“The Latino community and Latino history is a fundamental part of American history,” said Emily Key, director of education at the Smithsonian Latino Center. “And recognizing that and understanding that are key reasons why this month is important.”
Here’s why America commemorates Hispanic Heritage Month and what you should know about it.
Hispanic Heritage Month traces its history to 1968, when the observance was just a week long. President Lyndon B. Johnson signed a bill designating the week of September 15 as “National Hispanic Heritage Week,” according to the Office of the Historian and the Office of Art & Archives for the US House of Representatives
In the inaugural proclamation
, he wrote of the “great contribution to our national heritage made by our people of Hispanic descent — not only in the fields of culture, business, and science, but also through their valor in battle.”
“That was a period for sure, when Chicanos in the Southwest, Mexican Americans, Latinos across the country were demanding greater inclusion and representation politically, culturally, socially, economically — everything,” said Geraldo Cadava, professor of history and Latina and Latino Studies at Northwestern University and author of “The Hispanic Republican.”
“It was a demand for greater inclusion and representation and acknowledgment that Latinos play an important role in the United States,” he said.
It wasn’t until nearly 20 years later that Hispanic Heritage Week was lengthened to an entire month under President Ronald Reagan
Rep. Esteban Torres of California had submitted a bill to expand it, saying in remarks at the time, “We want the public to know that we share a legacy with the rest of the country, a legacy that includes artists, writers, Olympic champions, and leaders in business, government, cinema, and science.”
Torres’ bill died in committee, but Sen. Paul Simon of Illinois submitted a similar bill that Reagan signed into law.
The contributions of Hispanics and Latinos to the United States are long and storied: Key pointed out that the first known colony in America was not Jamestown, but the Spanish colony of St. Augustine in Florida.
“Hispanics or Latinos … have fought in every war since the American Revolution,” she said. “They are business owners and veterans and teachers and public servants.”
She added, “Latinos are Americans, and they form part of this American fabric.”
A growing population
But Hispanic Heritage Month is a chance for the country to acknowledge not only the rich history of its diverse Hispanic communities, but who they are today, said Felix Sanchez, chairman of the National Hispanic Foundation for the Arts.
“Hispanic Heritage Month gives us an opportunity to update the American people as to who Latinos are today,” he said, “to provide a contemporary context for all of our communities that are very different, that are part of the Latino ecosystem.”

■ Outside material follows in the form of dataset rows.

/-! ## Rooms and Spindles -/

/-- The engine state of a Room. -/
def Dev.room (d : Dev) (r : Nat) : RoomSt := tget (fun _ => RoomSt.init) d.que.rooms r

/-- Replace the engine state of a Room. -/
def Dev.setRoom (d : Dev) (r : Nat) (x : RoomSt) : Dev :=
  { d with que := { d.que with rooms := tset (fun _ => RoomSt.init) d.que.rooms r x } }

/-- Room states (Table 04-1). -/
def stEmpty : Nat := 0
def stLoading : Nat := 1
def stLoaded : Nat := 2
def stHeld : Nat := 3
def stUnloading : Nat := 4

/-- The state of a Room. -/
def Dev.roomState (d : Dev) (r : Nat) : Nat := d.get ROOM_STATUS.STATE r

/-- The physical index of a logical Spindle, where one serves it (R47, Table 02-13). -/
def Dev.physOf (d : Dev) (l : Nat) : Option Nat :=
  if d.get SPX_REMAP.MAPPED l = 1 then some (64 * (l / 60) + d.get SPX_REMAP.PHYS l) else none

/-- The logical index that a physical Spindle serves (Table 02-15). -/
def Dev.logicalOf (d : Dev) (i : Nat) : Nat := 60 * (i / 64) + d.get SPX_STATE.LPOS i

/-- The logical Spindles of a Room, ascending (R43). -/
def Dev.roomLogicals (d : Dev) (r : Nat) : List Nat :=
  (d.room r).benches.flatMap fun b => [4 * b, 4 * b + 1, 4 * b + 2, 4 * b + 3]

/-- The physical Spindles of a Room. -/
def Dev.roomSpindles (d : Dev) (r : Nat) : List Nat := (d.roomLogicals r).filterMap d.physOf

/-- The Room that a physical Spindle is bound to. -/
def Dev.spindleRoom (d : Dev) (i : Nat) : Option Nat :=
  if d.get SPX_STATE.BOUND i = 1 then some (d.get SPX_STATE.ROOM i) else none

/-- Put a Room into HELD with a cause, or change the cause of a HELD Room; entry and each change set HELD_EV (R125). -/
def Dev.hold (d : Dev) (r cause : Nat) : Dev :=
  let same := decide (d.roomState r = stHeld) && decide (d.get ROOM_STATUS.HOLD_CAUSE r = cause)
  let d1 := (d.set ROOM_STATUS.STATE r stHeld).set ROOM_STATUS.HOLD_CAUSE r cause
  if same then d1 else d1.raise ROOM_STATUS.HELD_EV r

/-- End a hold of cause 1 or 2 (R125): to LOADED, or into a host hold that waits. -/
def Dev.unhold (d : Dev) (r : Nat) : Dev :=
  if d.get ROOM_CTL.HOLD r = 1 then d.hold r 1
  else ((d.set ROOM_STATUS.STATE r stLoaded).set ROOM_STATUS.HOLD_CAUSE r 0).setRoom r { d.room r with due := true }

/-- The slots usable in a Room's save area (R126). -/
def Dev.slotsOf (d : Dev) (r : Nat) : Nat :=
  let u := d.get CFG_SAVE_REQ.UNITS r
  if u = 0 then 0 else min 3 (d.get ROOM_SAVE_SIZE.UNITS r / u)

/-! ## Commands -/

/-- A field of a command's packet (Table 04-2). -/
def Cmd.word (c : Cmd) (n : Nat) : Nat := nth 0 c.words n
def Cmd.opcode (c : Cmd) : Nat := bitsOf (c.word 0) 0 8
def Cmd.irq (c : Cmd) : Bool := bitAt (c.word 0) 8
def Cmd.fence (c : Cmd) : Bool := bitAt (c.word 0) 9
def Cmd.seq (c : Cmd) : Nat := bitsOf (c.word 0) 16 16
def Cmd.vector (c : Cmd) : Nat := bitsOf (c.word 1) 0 11
def Cmd.cplHost (c : Cmd) : Bool := bitAt (c.word 1) 11
def Cmd.cplAddr (c : Cmd) : Nat := c.word 2 + 2 ^ 32 * c.word 3
/-- Word `n` of ARGS. -/
def Cmd.arg (c : Cmd) (n : Nat) : Nat := c.word (8 + n)
/-- A 64-bit value in ARGS words `n` and `n + 1`. -/
def Cmd.arg64 (c : Cmd) (n : Nat) : Nat := c.arg n + 2 ^ 32 * c.arg (n + 1)

/-- A fetched command by its number. -/
def Dev.cmd? (d : Dev) (id : Nat) : Option Cmd := d.que.cmds.find? fun c => c.id == id

/-- Change a fetched command. -/
def Dev.setCmd (d : Dev) (c : Cmd) : Dev :=
  { d with que := { d.que with cmds := d.que.cmds.map fun x => if x.id == c.id then c else x } }

/-- Forget a fetched command. -/
def Dev.dropCmd (d : Dev) (id : Nat) : Dev :=
  { d with que := { d.que with cmds := d.que.cmds.filter fun x => x.id != id } }

/-- The completion record (R133). -/
def complRecord (c : Cmd) (status detail now : Nat) : List (BitVec 8) :=
  toLe 4 (status % 2 ^ 16 + 2 ^ 16 * c.seq)
    ++ toLe 4 (c.queue % 2 ^ 14 + 2 ^ 14 * (c.level % 4) + 2 ^ 16 * (detail % 2 ^ 16)) ++ toLe 8 now

/-- The completion address lies where the Room may write: in host memory, or within the Room's fast-tier window (R317). -/
def Dev.cplOk (d : Dev) (c : Cmd) : Bool := c.cplHost || inside (d.ftWin c.room) c.cplAddr 16

/-- Complete a command (R132, R133): the record in one write, then the MSI-X message if IRQ is 1; the command leaves the
queue engine and is counted. -/
def Dev.complete (d : Dev) (c : Cmd) (status detail : Nat) : Dev :=
  let fn := 1 + c.room
  let rec16 := complRecord c status detail d.now
  let d1 := if c.cplHost then d.send (.hostWrite fn c.cplAddr rec16)
    else if d.cplOk c then (d.wrBytes c.cplAddr rec16).charge (some c.room) c.cplAddr (chargeOf true c.cplAddr 16)
    else d.raise MEM_ROOM_STAT.WIN_EV c.room
  let d2 := if c.irq then d1.msix fn c.vector else d1
  ((d2.dropCmd c.id).count QUE_DONE_CNT c.queue 1)

/-- Complete a command whose DETAIL the manual does not state: a free value. Log: 14 (DEDUCED). -/
def Dev.finish (d : Dev) (c : Cmd) (status : Nat) : Dev := (d.complete c status d.freeWord).drew

/-- The running RUN command of a Room (ROOM_RUN, R135). -/
def Dev.running (d : Dev) (r : Nat) : Option Cmd :=
  if d.get ROOM_RUN.VALID r = 1 then
    d.que.cmds.find? fun c => c.room == r && c.opcode == 1 && c.phase == .started
  else none

/-! ## The fault log -/

/-- Write a FLT_LOG record (R529, R530): the record, the count of records, an overwrite of an unread record, REC_EV.
Log: 149 (DEDUCED). -/
def Dev.writeLog (d : Dev) (kind cls action : Nat) (room : Option Nat) (strikes unit sub addr code time : Nat) : Dev :=
  let n := d.rd FLT_LOG_WR 0
  let w0 := kind % 256 + 2 ^ 8 * (cls % 4) + 2 ^ 10 * (action % 16)
    + (match room with | some r => 2 ^ 14 * (r % 16) + 2 ^ 18 | none => 0) + 2 ^ 19 * (min strikes 7)
  let w1 := unit % 2 ^ 16 + 2 ^ 16 * (sub % 2 ^ 16)
  let k := 8 * (n % 512)
  let lost := decide ((n + 2 ^ 32 - d.rd FLT_LOG_RD 0) % 2 ^ 32 ≥ 512)
  let d1 := if lost then (d.count FLT_LOST_CNT 0 1).raise FLT_STAT.OVF_EV 0 else d
  let d2 := ((d1.wr FLT_LOG k w0).wr FLT_LOG (k + 1) w1).wr FLT_LOG (k + 2) (time % 2 ^ 32)
  let d3 := ((d2.wr FLT_LOG (k + 3) (time / 2 ^ 32)).wr FLT_LOG (k + 4) (addr % 2 ^ 32)).wr FLT_LOG (k + 5) (addr / 2 ^ 32 % 2 ^ 20)
  let d4 := ((d3.wr FLT_LOG (k + 6) (code % 2 ^ 16)).wr FLT_LOG (k + 7) n).wr FLT_LOG_WR 0 ((n + 1) % 2 ^ 32)
  let cnt := tget (fun _ => ((0, 0) : Nat × Nat)) d4.flt.faults kind
  let cnt' := if cls = 1 then (cnt.1 + 1, cnt.2) else if cls = 2 then (cnt.1, cnt.2 + 1) else cnt
  let d5 := { d4 with flt := { d4.flt with faults := tset (fun _ => ((0, 0) : Nat × Nat)) d4.flt.faults kind cnt' } }
  d5.raise FLT_STAT.REC_EV 0

/-- A FLT_LOG record falls due: it is written, or waits for the end of a controller restart (R528). -/
def Dev.log (d : Dev) (kind cls action : Nat) (room : Option Nat) (strikes unit sub addr code : Nat) : Dev :=
  if d.flt.wdogBusy then
    { d with flt := { d.flt with deferred := d.flt.deferred ++ [.record kind cls action room strikes unit sub addr code d.now] } }
  else d.writeLog kind cls action room strikes unit sub addr code d.now

/-- Write a retirement into the one-time-programmable array (R531). -/
def Dev.burn (d : Dev) (p : Part) : Dev :=
  { d with flt := { d.flt with otp := if d.flt.otp.contains p then d.flt.otp else d.flt.otp ++ [p] } }

/-- The window within which a unit's strikes count, in ns (R432, R520). -/
def Dev.strikeWindow (d : Dev) (p : Part) : Nat :=
  match p with
  | .adder _ => d.get RED_CHECK_CTL.WIN_S 0 * 1000000000
  | _ => d.get FLT_CTL.WIN_S 0 * 1000000000

/-- The strikes of a unit within its window of now (R432, R520). -/
def Dev.strikesOf (d : Dev) (p : Part) : Nat :=
  (d.flt.strikes.filter fun s => s.1 == p && decide (d.now ≤ s.2 + d.strikeWindow p)).length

Part of that contemporary context is the fact that Hispanics and Latinos make up an increasing portion of the overall US population.
The 2020 US Census showed
that Hispanics and Latinos make up a fast-growing, multiracial group: In 2020, 62.1 million people identified as Hispanic or Latino — 18% of the US population. That number had grown 23% since 2010. Comparatively, the US population not of Hispanic or Latino origin grew just 4.3%, census data shows.
Between 2010 and 2020, just over half of the total US population growth — 51.1% — was due to growth among Hispanics or Latinos, per the Census Bureau.
This growth is just another reason why Hispanic Heritage Month is important, Key said. “If you’re 18% or so of the population, then you should also have representation, and we should celebrate and understand these communities that make up a large portion of the country’s population.”
Observing Hispanic Heritage Month
There are lots of ways to acknowledge Hispanic Heritage Month, whether it’s engaging with books, films, documentaries — suggestions from Cadava include PBS’ documentary series on Latino America
or the podcast “Latino USA”
— or live programming related to Hispanics and Latinos and their history in the United States.
“If that means in your local community, going to a Mexican Independence parade, of which there are many across the country, you should do that,” he said.
Alternatively, museums like the Smithsonian have events and online learning resources
for families to use as guided learning on Latinos and their communities, including profiles of Latino patriots
in military history. People can also visit local museums, she said, that have Latino content and collections.
Or you can just speak with people in your neighborhood, Key said. “Talk to a friend, talk to a classmate, talk to a neighbor, talk to your grocer, or your local restaurant where you get your favorite tacos,” she said.
“People like to share about their culture and their communities. … Learn about who they are and why they are in the neighborhoods they’re in, and discover that we probably share more in common than we think.”
It’s important to note, experts said, that you can recognize and acknowledge that heritage at all times of the year, outside of the 30-day period between September 15 and October 15. Hispanic Heritage Month is a “month of introduction” or an “entry point,” Key said, to learn more about your neighbors, classmates and colleagues and their heritage.
“Ideally, Hispanic Heritage Month would be unnecessary,” Cadava said, adding, “Do you need a month that is essentially American History Month, when Latino heritage, Hispanic heritage and American heritage meant the same thing?”
Sanchez echoed that, telling CNN, “Hispanic Heritage Month is an opportunity for both the Latino community to reinforce its accomplishments but also to extend beyond the Latino community, to remind all Americans that we are American.”